About this exercise: Please reproduce the data below exactly, from the first line through the line containing "h'.now.trans h.now⟩", and leave every later line out.

Dataset entries:
= = = = =

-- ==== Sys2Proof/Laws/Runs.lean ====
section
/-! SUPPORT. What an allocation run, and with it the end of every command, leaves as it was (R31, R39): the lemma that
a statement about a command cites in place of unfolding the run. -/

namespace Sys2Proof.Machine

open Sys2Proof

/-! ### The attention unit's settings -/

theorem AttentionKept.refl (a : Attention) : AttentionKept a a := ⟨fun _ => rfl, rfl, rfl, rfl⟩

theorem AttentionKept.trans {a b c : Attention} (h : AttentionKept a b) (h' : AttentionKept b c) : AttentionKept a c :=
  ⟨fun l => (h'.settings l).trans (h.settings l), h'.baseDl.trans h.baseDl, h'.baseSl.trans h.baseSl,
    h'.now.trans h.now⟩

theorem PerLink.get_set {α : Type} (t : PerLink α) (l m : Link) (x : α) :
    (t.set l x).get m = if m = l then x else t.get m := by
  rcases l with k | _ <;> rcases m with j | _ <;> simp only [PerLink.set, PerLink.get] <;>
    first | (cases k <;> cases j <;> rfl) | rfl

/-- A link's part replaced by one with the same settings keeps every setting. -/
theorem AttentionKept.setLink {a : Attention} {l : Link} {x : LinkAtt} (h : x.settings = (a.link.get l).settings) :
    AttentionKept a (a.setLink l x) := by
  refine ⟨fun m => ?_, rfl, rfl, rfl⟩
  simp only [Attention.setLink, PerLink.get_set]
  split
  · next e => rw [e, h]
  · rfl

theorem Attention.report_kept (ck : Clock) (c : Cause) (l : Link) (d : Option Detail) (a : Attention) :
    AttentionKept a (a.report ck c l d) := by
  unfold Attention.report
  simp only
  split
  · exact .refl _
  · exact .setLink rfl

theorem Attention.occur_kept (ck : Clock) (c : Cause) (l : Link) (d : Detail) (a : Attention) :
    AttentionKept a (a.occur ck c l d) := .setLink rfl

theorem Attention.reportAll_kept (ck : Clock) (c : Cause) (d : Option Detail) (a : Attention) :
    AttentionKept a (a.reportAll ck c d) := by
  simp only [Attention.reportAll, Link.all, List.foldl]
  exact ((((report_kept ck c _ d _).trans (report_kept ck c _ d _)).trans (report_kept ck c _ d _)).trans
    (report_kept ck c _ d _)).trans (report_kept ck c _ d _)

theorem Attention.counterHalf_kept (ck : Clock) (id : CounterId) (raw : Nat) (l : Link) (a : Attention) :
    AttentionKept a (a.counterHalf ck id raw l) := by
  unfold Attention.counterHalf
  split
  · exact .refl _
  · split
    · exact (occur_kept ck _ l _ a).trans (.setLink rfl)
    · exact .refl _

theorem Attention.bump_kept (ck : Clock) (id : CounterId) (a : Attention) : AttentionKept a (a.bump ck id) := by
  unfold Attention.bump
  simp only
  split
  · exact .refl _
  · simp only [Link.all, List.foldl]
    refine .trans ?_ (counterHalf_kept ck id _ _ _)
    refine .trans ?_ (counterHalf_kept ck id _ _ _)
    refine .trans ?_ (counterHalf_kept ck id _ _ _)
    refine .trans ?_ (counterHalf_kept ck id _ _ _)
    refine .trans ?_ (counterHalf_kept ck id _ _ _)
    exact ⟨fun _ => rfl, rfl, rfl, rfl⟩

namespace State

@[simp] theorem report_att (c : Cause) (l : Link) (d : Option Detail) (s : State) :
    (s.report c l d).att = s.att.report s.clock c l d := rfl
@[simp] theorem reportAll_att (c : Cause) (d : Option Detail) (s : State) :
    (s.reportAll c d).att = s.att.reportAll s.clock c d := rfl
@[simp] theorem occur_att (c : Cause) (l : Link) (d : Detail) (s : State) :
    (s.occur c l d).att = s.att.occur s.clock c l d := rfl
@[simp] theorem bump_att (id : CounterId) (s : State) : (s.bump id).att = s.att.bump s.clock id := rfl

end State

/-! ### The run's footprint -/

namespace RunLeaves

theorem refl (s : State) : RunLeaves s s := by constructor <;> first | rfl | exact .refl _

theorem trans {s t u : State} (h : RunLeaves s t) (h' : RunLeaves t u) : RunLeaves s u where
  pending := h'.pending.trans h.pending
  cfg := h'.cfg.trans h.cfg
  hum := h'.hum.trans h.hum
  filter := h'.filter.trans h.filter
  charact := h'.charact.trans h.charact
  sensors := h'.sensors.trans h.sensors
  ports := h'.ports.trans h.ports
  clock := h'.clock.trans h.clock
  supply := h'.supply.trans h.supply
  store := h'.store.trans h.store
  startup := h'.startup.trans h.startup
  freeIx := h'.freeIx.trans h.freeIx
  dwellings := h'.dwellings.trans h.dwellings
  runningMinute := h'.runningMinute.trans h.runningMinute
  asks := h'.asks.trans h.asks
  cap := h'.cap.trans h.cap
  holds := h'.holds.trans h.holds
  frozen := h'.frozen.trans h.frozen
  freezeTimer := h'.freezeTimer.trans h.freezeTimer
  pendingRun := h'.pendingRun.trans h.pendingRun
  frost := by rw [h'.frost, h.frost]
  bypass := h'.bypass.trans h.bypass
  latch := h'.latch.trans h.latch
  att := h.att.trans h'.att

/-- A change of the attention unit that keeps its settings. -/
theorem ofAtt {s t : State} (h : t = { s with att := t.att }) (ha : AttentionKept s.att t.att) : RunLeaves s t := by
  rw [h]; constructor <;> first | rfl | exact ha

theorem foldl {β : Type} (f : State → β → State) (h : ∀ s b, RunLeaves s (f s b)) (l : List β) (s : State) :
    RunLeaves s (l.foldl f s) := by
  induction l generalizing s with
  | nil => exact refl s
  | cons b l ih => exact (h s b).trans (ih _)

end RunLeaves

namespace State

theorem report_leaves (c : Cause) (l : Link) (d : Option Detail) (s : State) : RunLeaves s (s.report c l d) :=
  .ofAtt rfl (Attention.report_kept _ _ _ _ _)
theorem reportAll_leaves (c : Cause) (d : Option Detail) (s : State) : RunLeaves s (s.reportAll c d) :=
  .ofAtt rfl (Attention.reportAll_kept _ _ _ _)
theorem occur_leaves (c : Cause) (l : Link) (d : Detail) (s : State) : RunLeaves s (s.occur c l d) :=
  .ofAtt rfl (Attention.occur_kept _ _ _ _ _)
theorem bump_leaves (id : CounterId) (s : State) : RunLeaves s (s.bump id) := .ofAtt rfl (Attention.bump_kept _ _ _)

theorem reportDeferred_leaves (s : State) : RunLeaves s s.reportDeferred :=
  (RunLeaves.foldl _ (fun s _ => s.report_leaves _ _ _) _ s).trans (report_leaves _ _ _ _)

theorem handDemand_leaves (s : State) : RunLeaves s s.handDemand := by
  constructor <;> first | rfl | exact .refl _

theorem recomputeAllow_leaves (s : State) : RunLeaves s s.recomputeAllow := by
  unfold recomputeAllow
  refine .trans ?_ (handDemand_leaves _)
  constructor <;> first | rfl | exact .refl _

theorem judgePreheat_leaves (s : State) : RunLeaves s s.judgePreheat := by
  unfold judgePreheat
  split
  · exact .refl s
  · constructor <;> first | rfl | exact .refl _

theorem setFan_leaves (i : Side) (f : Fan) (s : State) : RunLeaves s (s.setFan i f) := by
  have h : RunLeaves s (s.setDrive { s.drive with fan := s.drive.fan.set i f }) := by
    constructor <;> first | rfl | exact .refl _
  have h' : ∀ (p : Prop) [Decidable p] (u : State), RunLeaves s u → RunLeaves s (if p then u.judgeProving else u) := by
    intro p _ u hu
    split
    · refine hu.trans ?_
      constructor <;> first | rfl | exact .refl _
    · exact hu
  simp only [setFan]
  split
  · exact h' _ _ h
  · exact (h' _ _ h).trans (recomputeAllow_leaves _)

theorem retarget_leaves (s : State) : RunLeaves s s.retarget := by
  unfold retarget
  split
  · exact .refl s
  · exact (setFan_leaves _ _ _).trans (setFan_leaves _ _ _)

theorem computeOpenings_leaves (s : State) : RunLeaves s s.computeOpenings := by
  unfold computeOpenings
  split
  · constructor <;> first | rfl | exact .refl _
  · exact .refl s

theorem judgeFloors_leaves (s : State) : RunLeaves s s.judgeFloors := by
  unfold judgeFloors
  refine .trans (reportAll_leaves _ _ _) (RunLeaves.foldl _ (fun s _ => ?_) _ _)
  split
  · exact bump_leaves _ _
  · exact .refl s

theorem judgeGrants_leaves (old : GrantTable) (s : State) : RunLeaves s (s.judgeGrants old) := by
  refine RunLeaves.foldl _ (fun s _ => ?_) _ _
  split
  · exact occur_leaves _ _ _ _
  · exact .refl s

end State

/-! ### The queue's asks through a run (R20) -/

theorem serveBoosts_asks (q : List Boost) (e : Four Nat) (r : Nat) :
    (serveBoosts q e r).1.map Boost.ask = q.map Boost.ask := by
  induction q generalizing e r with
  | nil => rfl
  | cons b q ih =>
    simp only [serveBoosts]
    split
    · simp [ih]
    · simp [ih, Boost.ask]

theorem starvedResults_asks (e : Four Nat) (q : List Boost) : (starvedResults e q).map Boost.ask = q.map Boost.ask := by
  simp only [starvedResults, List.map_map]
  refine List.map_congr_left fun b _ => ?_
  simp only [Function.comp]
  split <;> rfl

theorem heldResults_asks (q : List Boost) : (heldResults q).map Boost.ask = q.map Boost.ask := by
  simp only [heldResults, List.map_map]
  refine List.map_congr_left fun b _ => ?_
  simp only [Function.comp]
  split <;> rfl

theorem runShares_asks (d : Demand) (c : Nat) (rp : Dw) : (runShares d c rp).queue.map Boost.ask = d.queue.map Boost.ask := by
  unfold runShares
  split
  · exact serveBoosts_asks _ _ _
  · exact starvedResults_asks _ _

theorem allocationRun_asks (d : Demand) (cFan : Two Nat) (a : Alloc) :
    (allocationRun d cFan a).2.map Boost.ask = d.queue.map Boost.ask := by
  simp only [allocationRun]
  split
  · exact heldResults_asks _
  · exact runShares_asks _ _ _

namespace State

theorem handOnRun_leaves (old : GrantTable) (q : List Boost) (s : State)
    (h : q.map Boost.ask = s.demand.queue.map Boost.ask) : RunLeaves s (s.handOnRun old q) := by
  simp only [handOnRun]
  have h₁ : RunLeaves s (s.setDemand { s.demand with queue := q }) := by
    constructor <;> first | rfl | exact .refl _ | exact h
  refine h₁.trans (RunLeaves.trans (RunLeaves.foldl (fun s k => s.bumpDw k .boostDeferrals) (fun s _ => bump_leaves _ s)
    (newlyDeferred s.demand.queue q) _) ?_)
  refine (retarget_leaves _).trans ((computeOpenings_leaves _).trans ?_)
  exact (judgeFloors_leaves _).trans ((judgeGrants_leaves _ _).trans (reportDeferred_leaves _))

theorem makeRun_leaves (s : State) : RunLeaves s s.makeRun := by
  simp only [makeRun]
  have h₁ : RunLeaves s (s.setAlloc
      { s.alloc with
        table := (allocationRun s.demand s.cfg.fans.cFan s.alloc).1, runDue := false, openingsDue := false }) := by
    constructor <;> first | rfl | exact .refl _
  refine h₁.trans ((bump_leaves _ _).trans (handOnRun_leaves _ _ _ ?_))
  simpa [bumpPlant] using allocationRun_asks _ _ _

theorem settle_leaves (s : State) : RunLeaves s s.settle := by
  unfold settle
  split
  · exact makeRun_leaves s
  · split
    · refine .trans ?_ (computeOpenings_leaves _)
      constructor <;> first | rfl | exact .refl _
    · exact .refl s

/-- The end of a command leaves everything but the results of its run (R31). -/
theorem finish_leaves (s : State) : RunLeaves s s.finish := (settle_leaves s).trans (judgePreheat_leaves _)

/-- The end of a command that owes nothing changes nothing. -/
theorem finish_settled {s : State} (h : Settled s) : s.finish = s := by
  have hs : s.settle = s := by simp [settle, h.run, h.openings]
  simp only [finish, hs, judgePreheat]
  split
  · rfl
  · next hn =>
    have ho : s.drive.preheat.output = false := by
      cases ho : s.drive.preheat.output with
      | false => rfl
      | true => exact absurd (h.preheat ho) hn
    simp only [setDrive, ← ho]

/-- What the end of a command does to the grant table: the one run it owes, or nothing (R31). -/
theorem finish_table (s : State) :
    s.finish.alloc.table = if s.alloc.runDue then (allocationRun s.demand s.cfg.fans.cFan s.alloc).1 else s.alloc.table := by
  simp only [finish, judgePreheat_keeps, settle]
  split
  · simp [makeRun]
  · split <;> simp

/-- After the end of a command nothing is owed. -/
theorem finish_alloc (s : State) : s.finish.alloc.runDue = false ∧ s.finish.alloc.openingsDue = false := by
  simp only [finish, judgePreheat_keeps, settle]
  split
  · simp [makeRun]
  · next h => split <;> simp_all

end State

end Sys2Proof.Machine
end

= = = = =

Your response:
-- ==== Sys2Proof/Laws/Runs.lean ====
section
/-! SUPPORT. What an allocation run, and with it the end of every command, leaves as it was (R31, R39): the lemma that
a statement about a command cites in place of unfolding the run. -/

namespace Sys2Proof.Machine

open Sys2Proof

/-! ### The attention unit's settings -/

theorem AttentionKept.refl (a : Attention) : AttentionKept a a := ⟨fun _ => rfl, rfl, rfl, rfl⟩

theorem AttentionKept.trans {a b c : Attention} (h : AttentionKept a b) (h' : AttentionKept b c) : AttentionKept a c :=
  ⟨fun l => (h'.settings l).trans (h.settings l), h'.baseDl.trans h.baseDl, h'.baseSl.trans h.baseSl,
    h'.now.trans h.now⟩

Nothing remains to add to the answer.